§ The task: Go over the entries and report the lines where the word "apply" occurs.

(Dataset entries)
•••
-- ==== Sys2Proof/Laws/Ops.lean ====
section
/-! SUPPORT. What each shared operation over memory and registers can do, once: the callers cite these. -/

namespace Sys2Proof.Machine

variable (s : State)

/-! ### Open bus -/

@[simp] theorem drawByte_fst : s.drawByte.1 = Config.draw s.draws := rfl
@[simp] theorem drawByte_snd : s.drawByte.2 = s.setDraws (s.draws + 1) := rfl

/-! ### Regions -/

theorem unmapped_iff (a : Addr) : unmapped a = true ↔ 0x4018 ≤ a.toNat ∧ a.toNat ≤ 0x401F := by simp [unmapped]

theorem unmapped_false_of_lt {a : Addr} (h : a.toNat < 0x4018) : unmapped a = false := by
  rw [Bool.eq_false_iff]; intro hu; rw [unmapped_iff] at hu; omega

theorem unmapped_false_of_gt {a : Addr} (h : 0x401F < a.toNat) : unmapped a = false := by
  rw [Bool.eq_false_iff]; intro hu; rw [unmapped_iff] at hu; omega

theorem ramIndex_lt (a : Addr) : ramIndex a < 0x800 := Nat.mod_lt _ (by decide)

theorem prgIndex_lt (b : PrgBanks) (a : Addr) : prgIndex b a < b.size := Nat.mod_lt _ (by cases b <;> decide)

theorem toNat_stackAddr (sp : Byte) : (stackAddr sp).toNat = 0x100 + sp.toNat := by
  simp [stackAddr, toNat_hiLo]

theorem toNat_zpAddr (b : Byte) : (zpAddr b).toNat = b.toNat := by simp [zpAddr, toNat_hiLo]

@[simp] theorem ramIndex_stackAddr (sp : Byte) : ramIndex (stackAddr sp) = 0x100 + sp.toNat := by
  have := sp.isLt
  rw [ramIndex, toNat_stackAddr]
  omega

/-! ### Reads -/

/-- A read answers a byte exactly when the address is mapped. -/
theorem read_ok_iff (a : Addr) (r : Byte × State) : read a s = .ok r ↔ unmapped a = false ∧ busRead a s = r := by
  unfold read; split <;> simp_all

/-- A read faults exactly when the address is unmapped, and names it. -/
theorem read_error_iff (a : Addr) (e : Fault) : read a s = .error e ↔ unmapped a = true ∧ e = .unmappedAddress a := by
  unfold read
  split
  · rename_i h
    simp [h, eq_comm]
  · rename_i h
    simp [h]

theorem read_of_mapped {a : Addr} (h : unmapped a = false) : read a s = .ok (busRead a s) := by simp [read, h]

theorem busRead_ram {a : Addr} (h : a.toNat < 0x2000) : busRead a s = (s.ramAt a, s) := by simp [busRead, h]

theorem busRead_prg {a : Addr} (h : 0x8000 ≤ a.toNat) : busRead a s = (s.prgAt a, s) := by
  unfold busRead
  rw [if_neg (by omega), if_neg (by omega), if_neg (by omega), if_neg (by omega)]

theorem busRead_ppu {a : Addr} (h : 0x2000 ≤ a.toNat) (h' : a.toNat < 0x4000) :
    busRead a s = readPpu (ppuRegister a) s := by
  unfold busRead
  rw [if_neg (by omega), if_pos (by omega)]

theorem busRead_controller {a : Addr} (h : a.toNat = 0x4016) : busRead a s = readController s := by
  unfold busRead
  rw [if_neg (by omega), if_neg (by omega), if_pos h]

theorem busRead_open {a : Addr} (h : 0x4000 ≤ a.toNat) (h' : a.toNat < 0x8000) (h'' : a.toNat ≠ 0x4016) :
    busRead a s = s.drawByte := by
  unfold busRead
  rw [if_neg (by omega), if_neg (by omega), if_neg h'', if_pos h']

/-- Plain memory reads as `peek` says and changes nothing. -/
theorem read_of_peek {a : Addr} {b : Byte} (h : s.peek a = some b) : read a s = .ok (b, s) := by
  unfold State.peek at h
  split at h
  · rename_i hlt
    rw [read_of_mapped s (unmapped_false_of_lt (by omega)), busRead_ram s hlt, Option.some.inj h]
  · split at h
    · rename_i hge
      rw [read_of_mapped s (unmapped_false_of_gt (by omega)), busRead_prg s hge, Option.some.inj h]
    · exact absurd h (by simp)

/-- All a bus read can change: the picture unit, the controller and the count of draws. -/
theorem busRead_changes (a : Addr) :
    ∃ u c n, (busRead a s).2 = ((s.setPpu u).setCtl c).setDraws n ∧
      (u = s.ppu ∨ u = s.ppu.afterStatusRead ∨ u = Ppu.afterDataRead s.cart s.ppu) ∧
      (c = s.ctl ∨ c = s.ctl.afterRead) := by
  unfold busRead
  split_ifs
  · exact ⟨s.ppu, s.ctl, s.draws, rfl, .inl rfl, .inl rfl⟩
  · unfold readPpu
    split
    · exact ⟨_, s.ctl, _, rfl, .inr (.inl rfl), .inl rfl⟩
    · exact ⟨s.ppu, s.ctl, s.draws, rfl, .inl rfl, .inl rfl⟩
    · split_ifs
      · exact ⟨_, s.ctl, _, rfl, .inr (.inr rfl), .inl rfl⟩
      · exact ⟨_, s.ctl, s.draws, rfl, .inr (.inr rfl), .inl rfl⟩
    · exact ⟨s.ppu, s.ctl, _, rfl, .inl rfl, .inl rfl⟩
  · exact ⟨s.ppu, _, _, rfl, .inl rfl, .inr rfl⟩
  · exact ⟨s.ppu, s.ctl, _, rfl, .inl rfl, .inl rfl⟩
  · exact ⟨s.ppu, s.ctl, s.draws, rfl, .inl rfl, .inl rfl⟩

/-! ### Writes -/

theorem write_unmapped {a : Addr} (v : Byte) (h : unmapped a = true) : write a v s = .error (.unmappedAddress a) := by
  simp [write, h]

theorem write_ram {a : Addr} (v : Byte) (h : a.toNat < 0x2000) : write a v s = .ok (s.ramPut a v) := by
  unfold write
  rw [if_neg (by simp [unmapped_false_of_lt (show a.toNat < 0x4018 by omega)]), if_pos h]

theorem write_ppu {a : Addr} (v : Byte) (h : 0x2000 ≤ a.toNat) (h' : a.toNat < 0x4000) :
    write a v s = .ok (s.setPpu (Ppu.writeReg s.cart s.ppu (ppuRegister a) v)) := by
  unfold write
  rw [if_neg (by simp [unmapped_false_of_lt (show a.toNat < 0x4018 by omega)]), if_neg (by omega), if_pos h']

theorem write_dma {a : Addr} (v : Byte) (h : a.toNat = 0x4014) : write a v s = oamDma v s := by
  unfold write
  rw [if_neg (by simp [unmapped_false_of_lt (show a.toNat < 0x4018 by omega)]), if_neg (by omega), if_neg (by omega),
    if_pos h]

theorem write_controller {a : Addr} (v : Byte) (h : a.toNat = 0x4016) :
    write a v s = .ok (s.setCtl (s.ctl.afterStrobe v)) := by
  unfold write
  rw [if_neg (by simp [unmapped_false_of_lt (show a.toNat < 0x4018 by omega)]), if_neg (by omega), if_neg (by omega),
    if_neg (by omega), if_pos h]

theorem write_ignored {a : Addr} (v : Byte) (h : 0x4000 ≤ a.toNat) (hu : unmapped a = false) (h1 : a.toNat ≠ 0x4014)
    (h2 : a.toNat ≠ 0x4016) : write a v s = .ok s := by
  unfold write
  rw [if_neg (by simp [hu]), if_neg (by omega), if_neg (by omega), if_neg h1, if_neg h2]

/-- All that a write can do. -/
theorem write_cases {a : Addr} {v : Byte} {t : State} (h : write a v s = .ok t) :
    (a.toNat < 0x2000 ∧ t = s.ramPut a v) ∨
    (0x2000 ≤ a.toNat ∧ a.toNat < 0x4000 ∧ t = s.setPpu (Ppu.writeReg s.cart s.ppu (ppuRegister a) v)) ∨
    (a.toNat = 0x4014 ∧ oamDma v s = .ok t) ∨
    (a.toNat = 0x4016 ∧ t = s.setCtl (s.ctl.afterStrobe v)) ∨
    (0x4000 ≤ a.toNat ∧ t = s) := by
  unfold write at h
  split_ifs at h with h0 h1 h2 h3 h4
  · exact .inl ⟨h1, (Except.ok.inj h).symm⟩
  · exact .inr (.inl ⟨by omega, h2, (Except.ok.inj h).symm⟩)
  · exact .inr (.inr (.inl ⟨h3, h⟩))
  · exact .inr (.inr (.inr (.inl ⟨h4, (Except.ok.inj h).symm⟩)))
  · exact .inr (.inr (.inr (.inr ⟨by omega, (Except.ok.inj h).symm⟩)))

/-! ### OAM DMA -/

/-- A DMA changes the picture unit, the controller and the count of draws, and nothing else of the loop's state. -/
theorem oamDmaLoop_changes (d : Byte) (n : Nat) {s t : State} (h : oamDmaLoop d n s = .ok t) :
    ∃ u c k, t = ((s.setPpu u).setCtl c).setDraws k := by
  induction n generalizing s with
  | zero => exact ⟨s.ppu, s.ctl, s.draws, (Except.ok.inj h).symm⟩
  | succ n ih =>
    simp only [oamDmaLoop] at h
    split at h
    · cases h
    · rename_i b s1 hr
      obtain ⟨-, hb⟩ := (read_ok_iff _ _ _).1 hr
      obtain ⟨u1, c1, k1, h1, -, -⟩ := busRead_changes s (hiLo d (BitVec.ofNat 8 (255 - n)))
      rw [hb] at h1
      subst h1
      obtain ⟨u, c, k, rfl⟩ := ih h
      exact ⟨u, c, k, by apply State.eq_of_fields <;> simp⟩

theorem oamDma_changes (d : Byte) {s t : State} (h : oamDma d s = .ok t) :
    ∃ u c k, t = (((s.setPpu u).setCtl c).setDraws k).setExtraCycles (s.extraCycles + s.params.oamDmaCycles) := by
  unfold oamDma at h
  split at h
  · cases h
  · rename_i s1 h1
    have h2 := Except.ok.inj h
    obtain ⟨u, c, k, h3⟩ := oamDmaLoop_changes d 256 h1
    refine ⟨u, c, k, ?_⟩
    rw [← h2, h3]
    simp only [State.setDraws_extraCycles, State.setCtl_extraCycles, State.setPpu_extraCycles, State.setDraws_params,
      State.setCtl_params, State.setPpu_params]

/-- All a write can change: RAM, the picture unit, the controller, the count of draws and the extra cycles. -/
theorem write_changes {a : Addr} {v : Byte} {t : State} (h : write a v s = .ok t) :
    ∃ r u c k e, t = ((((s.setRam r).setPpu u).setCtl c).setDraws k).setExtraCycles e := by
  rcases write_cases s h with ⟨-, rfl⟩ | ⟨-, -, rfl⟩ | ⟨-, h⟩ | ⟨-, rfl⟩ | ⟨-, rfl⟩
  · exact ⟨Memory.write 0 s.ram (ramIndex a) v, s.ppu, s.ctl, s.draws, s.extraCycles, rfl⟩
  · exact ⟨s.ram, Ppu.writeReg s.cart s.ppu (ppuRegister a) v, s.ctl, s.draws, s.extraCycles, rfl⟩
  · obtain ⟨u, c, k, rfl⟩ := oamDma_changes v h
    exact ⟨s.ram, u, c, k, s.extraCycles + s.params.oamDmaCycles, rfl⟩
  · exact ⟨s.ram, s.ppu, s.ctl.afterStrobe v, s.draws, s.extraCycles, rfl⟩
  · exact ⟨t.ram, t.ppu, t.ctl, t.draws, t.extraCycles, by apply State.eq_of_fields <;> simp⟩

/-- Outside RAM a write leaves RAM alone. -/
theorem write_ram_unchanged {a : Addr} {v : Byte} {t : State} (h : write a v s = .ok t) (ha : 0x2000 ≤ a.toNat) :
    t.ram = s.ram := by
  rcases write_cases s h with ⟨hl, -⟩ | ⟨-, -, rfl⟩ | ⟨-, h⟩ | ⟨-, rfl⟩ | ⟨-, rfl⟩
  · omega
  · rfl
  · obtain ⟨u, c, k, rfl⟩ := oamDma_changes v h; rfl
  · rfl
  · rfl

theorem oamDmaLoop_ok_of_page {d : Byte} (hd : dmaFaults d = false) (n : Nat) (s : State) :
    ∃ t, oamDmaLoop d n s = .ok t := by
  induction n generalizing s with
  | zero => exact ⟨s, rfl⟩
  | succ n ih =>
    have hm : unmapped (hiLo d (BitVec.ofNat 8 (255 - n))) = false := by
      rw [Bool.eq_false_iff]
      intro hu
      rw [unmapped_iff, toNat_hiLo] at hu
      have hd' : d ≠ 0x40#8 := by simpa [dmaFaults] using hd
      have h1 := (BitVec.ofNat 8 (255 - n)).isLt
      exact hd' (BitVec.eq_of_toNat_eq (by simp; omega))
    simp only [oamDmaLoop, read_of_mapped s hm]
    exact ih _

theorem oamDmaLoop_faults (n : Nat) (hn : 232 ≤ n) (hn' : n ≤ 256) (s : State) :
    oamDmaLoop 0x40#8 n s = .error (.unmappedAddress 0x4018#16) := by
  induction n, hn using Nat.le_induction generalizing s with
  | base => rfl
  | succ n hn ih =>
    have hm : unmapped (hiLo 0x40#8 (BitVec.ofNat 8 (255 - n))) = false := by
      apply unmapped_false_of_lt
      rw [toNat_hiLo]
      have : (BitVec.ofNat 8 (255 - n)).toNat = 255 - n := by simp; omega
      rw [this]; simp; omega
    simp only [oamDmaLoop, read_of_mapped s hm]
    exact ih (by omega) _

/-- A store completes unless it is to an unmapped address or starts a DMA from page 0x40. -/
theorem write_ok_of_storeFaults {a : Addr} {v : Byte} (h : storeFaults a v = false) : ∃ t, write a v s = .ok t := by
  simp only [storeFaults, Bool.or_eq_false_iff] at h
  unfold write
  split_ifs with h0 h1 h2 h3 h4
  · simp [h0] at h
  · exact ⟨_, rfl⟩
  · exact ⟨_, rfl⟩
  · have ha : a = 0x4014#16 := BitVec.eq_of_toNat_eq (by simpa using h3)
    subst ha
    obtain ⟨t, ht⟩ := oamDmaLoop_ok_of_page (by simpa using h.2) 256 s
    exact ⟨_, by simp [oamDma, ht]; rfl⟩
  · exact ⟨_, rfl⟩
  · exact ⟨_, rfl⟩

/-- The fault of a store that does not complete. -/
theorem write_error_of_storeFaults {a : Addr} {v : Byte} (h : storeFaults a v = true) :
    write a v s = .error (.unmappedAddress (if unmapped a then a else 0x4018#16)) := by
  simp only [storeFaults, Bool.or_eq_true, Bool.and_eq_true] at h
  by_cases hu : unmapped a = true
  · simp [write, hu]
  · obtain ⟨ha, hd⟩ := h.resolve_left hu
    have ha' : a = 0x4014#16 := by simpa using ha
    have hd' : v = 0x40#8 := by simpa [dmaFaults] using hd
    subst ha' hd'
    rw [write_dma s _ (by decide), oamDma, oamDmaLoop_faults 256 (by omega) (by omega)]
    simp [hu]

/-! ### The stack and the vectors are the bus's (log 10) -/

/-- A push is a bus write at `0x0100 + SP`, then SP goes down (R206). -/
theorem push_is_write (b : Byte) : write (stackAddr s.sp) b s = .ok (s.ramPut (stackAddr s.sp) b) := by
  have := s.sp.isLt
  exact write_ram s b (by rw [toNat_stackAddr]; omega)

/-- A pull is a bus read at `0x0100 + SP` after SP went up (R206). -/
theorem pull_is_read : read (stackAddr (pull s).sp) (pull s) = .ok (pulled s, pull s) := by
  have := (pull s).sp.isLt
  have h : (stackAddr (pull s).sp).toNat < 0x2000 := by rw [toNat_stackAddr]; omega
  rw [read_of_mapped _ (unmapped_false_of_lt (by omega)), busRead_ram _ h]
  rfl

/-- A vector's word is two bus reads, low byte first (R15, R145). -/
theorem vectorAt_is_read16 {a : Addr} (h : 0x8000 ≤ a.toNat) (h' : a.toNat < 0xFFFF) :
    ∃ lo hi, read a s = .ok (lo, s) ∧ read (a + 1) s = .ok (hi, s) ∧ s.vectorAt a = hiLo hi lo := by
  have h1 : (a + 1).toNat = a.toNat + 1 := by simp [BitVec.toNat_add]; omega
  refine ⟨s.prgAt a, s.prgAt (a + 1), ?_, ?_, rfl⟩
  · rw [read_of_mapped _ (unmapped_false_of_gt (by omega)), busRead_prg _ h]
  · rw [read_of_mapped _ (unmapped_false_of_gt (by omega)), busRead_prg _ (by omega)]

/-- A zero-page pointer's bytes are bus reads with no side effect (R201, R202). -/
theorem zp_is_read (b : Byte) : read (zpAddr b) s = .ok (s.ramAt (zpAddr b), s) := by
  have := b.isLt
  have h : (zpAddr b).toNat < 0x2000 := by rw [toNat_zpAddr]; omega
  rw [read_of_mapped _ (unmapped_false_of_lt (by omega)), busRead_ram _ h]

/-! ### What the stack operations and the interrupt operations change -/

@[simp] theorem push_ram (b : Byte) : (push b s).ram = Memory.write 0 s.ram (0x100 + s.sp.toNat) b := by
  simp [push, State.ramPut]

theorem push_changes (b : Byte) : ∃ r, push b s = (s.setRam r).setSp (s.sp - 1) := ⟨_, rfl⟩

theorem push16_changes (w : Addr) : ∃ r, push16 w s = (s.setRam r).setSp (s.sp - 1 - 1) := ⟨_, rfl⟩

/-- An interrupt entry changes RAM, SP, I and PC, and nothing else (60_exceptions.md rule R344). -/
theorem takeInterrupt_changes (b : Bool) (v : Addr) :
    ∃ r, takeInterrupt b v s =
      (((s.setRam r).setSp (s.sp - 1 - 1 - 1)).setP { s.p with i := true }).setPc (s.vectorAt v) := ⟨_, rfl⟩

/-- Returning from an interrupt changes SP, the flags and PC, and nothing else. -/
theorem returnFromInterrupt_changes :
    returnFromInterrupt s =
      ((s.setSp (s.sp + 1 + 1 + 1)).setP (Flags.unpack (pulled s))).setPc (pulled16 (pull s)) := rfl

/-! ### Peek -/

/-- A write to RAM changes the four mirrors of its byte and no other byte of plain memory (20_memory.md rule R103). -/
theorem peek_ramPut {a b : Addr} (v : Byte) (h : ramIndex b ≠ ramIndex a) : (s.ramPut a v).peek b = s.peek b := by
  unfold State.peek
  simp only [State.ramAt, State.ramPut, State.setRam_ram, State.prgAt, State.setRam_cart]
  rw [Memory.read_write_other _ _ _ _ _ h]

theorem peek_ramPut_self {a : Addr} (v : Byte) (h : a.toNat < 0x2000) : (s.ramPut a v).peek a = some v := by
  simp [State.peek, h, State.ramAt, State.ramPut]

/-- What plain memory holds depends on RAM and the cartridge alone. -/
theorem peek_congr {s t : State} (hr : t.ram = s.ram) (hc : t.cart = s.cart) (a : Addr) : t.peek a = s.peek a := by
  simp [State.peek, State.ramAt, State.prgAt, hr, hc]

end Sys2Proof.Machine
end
•••
§ Completed exercise:
      exact ⟨u, c, k, by apply State.eq_of_fields <;> simp⟩
  · exact ⟨t.ram, t.ppu, t.ctl, t.draws, t.extraCycles, by apply State.eq_of_fields <;> simp⟩
      apply unmapped_false_of_lt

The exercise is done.